Backstage, there is more giggling. “It was much more heavy-hitting than I had anticipated,” says Bailey afterwards. “There was Donatella, Karl, Anna Wintour, [Italian Vogue editor-in-chief] Franca Sozzani, [Condé Nast chairman] Jonathan Newhouse, Kate and myself; all these major people reciting their lines. We all got the giggles.”

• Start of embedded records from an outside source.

-- ==== Sys2Proof/Word.lean ====
section
/-!
DEFINITION. The words of the device: every word is 32 bits wide unless a field map says otherwise (R6).
-/

namespace Sys2Proof

/-- A 32-bit word (R6). -/
abbrev Word := BitVec 32

/-- A character of the back channel, or one byte of a word (R6). -/
abbrev Byte := BitVec 8

end Sys2Proof
end

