-- ==== Sys2Proof/Syntax.lean ====
section
/-!
DEFINITION. The commands of the device, one constructor per row of the table of operations and events: the packets of the
host, the register writes and reads that have a row of their own, and the happenings inside and around the device.
-/

namespace Sys2Proof

/-- A framed command packet whose CRC is good: the fields of words 0 and 1 of R455 but OPCODE, and its payload. `rsvd` holds
the RSVD bits of both words together, 0 in a packet that keeps R455. The length L is that of `payload`. -/
structure Pkt where
  tag : Nat
  gen : Nat
  order : Bool
  rsvd : Nat
  seq : Nat
  payload : List Word
  deriving DecidableEq, Repr

/-- What Roll Call part 1 finds (R498, R37): bit i of `fails` for item i, the failed bond groups as (pbx, pby) of R54, and
its duration in µs. -/
structure RollCall where
  fails : Nat
  bonds : List (Nat × Nat)
  us : Nat
  deriving DecidableEq, Repr

/-- One row and sample converted in a cycle (R61, R72): the row number y + 48, the sample (0 HCG to 3 short), whether the
row belongs to the frame before the one being read, the counts (Nr, Ns) at which each converter's ramps flipped, in
ascending x from -24, and whether the row tag passed its sample-bus check (R355). -/
structure RowSample where
  row : Nat
  sample : Nat
  prev : Bool
  flips : List (Nat × Nat)
  tagGood : Bool
  deriving DecidableEq, Repr

/-- A companion frame as the port received it (R302, R303): its lines in order with their pixel codes, and whether the line
buffers overflowed or the last output row was late (R324). -/
structure CompFrame where
  lines : List (List Nat)
  overflow : Bool
  late : Bool
  deriving DecidableEq, Repr

/-- How an I²C register transfer ended (R305). -/
inductive I2cResult where
  | ack
  | nack
  | stretchTimeout
  deriving DecidableEq, Repr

The last time I speak to Bailey, he is back at Burberry’s London HQ, running between design meetings and a talk with the French perfume house that is developing Burberry fragrances. It is too early to gauge the impact of America Week, but he deems it a success. “People were excited about the opening, and lots went back to the store afterwards.” All three events have received extensive, positive press coverage. “I do love the American enthusiasm,” Bailey concludes.

He particularly enjoyed the lunch he’d thrown for Neiman Marcus’s best Burberry customers in New York. “They were so excited, enthusiastic and positive that I left on a real high.” A few had even offered him design tips. “But my friends do that all the time,” he laughs. “‘Why don’t you do this, but in such-a-such a fabric?’ You take what you can from that and disregard the rest. That’s a really nice thing.”

For the unpoachable Yorkshireman – Designer of the Year, but also Designer of the People – it is all in a day’s work.